[Saved entries]

*** Block opens ***

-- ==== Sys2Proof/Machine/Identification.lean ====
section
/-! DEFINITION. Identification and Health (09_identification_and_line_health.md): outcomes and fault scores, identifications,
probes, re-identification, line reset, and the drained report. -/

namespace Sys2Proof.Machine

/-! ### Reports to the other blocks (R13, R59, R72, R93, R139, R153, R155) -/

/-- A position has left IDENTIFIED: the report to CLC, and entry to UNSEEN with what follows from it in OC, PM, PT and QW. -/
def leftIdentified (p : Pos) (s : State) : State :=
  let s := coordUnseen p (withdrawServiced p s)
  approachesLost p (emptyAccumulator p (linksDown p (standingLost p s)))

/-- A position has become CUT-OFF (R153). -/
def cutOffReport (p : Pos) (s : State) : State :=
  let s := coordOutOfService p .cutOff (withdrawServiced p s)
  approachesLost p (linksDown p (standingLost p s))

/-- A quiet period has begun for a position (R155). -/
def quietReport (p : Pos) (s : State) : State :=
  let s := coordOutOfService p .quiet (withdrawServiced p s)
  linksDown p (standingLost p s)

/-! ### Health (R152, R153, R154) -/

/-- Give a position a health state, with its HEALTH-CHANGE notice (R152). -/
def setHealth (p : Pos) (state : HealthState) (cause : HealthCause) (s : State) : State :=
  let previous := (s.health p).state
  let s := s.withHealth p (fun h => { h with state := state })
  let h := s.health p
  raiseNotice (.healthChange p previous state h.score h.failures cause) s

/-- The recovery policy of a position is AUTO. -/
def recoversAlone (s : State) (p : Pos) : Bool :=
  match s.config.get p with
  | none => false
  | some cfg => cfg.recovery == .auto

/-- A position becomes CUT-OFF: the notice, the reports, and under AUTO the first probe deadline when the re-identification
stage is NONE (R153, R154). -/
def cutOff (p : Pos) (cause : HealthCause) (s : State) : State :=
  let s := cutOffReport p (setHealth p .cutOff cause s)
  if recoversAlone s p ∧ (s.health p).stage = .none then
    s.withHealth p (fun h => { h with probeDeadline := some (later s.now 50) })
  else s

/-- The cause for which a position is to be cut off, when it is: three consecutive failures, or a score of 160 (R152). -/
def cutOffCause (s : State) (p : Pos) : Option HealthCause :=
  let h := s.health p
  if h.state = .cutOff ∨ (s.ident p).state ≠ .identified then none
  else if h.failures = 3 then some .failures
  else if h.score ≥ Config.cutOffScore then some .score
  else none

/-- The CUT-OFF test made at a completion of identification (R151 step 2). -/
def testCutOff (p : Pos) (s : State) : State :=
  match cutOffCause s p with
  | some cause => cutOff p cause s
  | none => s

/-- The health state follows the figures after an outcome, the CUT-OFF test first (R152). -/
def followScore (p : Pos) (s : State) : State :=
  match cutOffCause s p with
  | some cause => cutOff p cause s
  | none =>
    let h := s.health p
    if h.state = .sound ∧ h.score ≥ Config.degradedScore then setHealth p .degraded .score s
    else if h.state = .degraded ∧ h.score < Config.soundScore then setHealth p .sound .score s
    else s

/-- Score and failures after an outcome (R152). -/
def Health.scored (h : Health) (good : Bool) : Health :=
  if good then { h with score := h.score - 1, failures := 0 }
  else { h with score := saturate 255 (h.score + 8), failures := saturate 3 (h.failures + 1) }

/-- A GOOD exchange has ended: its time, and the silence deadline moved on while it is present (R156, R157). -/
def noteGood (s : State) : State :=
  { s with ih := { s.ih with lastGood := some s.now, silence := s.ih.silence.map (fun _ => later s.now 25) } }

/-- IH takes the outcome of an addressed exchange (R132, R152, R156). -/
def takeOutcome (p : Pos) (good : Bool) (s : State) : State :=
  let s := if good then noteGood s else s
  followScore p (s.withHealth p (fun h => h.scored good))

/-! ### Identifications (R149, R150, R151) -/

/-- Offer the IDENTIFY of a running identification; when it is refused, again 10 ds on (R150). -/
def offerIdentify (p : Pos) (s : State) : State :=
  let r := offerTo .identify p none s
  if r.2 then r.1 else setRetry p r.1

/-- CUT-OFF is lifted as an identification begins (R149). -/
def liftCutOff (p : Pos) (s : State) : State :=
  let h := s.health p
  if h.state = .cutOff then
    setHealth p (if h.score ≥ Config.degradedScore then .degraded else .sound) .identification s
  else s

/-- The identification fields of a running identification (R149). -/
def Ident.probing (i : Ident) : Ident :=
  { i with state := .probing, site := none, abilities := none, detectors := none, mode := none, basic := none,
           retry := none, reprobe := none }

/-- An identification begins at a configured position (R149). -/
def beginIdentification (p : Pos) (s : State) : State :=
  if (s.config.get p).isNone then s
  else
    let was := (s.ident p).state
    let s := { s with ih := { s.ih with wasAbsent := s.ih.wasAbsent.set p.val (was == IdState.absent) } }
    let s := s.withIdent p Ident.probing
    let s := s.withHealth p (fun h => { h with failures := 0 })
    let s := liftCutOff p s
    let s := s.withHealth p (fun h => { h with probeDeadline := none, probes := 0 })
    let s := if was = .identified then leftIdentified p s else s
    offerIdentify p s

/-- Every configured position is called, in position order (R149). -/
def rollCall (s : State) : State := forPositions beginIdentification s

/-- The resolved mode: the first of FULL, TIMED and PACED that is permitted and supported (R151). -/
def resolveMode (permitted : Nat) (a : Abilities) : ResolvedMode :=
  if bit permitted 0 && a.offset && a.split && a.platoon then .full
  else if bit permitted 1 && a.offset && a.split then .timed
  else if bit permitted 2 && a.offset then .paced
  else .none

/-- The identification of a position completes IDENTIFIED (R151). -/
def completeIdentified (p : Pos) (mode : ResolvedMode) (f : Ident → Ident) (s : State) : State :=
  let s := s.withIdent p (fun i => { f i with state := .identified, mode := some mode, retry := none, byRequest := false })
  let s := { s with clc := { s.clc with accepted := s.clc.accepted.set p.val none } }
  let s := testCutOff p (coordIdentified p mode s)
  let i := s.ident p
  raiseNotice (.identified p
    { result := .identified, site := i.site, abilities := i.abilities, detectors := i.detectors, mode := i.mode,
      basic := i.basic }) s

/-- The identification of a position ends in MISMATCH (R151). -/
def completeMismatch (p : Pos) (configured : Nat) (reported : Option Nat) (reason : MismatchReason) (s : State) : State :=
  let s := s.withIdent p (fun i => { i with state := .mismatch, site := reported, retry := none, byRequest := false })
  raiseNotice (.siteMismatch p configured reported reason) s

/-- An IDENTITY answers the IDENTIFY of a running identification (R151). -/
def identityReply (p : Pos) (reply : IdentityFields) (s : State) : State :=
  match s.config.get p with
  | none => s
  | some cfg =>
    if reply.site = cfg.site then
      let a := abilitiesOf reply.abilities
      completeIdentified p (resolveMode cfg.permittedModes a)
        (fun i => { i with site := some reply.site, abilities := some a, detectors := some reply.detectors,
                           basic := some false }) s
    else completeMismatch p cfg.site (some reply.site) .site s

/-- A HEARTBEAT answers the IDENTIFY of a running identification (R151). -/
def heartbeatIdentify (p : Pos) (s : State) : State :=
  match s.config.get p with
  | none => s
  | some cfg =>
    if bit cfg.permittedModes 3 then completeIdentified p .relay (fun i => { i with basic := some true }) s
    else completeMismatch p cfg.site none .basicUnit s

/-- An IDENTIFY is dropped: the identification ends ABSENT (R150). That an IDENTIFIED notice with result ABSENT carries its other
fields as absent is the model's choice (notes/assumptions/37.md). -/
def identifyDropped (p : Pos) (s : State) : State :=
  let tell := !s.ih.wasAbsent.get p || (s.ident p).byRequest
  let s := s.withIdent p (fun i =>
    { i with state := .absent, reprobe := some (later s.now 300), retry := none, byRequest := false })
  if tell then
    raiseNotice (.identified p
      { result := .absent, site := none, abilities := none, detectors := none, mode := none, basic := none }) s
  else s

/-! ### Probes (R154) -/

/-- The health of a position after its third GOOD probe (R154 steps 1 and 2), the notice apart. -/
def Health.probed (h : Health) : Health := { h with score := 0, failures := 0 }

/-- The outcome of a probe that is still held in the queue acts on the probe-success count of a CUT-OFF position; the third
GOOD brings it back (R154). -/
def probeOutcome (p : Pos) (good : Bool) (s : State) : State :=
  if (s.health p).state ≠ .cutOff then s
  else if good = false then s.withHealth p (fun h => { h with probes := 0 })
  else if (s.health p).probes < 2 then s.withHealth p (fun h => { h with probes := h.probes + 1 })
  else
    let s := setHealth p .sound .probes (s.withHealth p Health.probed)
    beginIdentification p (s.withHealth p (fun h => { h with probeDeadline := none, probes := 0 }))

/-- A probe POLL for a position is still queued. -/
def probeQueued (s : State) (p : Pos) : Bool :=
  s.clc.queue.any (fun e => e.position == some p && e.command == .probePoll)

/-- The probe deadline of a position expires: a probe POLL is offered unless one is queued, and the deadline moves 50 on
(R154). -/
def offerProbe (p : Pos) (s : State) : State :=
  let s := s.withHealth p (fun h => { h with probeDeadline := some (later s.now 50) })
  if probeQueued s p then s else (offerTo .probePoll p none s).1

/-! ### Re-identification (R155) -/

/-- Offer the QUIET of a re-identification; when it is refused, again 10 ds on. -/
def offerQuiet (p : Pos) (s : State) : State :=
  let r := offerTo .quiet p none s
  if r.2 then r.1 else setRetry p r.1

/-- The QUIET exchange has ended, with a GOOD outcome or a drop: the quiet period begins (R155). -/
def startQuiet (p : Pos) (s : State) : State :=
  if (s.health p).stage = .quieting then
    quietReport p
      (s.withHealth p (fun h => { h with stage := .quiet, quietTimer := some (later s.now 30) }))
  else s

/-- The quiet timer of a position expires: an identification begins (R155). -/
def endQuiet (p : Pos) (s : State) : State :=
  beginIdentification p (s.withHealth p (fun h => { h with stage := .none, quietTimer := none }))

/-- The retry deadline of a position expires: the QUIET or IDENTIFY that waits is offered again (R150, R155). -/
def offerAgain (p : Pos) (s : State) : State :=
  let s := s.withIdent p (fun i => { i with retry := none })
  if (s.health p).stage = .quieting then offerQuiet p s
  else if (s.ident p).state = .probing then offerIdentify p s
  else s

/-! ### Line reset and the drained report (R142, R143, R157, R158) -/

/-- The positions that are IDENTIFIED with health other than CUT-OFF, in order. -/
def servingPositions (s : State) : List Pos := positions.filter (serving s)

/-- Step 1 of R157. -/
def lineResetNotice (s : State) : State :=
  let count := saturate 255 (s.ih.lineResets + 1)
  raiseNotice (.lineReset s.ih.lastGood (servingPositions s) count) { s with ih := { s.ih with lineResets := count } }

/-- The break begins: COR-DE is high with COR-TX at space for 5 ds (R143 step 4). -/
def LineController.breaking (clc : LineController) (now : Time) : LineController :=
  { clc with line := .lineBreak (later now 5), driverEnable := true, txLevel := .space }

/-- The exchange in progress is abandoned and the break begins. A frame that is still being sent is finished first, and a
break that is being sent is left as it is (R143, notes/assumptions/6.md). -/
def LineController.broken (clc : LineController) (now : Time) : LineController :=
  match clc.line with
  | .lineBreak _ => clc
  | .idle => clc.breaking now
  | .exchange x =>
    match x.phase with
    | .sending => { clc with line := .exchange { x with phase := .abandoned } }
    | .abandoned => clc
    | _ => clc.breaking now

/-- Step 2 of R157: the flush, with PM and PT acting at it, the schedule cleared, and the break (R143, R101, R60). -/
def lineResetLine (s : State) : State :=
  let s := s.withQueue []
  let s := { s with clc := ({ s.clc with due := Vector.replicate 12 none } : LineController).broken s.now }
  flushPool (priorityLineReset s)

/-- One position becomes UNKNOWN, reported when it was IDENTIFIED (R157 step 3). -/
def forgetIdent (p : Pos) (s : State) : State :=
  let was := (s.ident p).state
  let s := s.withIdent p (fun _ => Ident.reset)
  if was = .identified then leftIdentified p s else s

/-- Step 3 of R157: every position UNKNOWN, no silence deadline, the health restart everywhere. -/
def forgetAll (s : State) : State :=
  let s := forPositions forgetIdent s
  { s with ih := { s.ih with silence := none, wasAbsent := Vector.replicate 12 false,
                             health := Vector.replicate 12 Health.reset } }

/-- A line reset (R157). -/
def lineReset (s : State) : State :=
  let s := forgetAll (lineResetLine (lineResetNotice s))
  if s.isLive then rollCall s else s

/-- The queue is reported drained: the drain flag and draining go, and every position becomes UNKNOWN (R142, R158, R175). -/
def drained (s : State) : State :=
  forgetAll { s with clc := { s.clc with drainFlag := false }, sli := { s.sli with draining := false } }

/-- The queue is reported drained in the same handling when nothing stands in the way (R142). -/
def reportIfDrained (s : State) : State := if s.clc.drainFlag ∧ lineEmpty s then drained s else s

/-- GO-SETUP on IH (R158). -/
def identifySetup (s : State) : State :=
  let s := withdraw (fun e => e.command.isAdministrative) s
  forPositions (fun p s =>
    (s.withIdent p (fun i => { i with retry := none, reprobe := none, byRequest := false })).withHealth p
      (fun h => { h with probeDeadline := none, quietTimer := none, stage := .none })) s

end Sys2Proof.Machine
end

*** Block closes ***

▸ **Work request**
Write out exactly the lines above between the line with "An IDENTITY answers" and the line with "else completeMismatch p cfg.site none", inclusive, and nothing beyond them.

▸ **Output for this exercise**
/-- An IDENTITY answers the IDENTIFY of a running identification (R151). -/
def identityReply (p : Pos) (reply : IdentityFields) (s : State) : State :=
  match s.config.get p with
  | none => s
  | some cfg =>
    if reply.site = cfg.site then
      let a := abilitiesOf reply.abilities
      completeIdentified p (resolveMode cfg.permittedModes a)
        (fun i => { i with site := some reply.site, abilities := some a, detectors := some reply.detectors,
                           basic := some false }) s
    else completeMismatch p cfg.site (some reply.site) .site s

/-- A HEARTBEAT answers the IDENTIFY of a running identification (R151). -/
def heartbeatIdentify (p : Pos) (s : State) : State :=
  match s.config.get p with
  | none => s
  | some cfg =>
    if bit cfg.permittedModes 3 then completeIdentified p .relay (fun i => { i with basic := some true }) s
    else completeMismatch p cfg.site none .basicUnit s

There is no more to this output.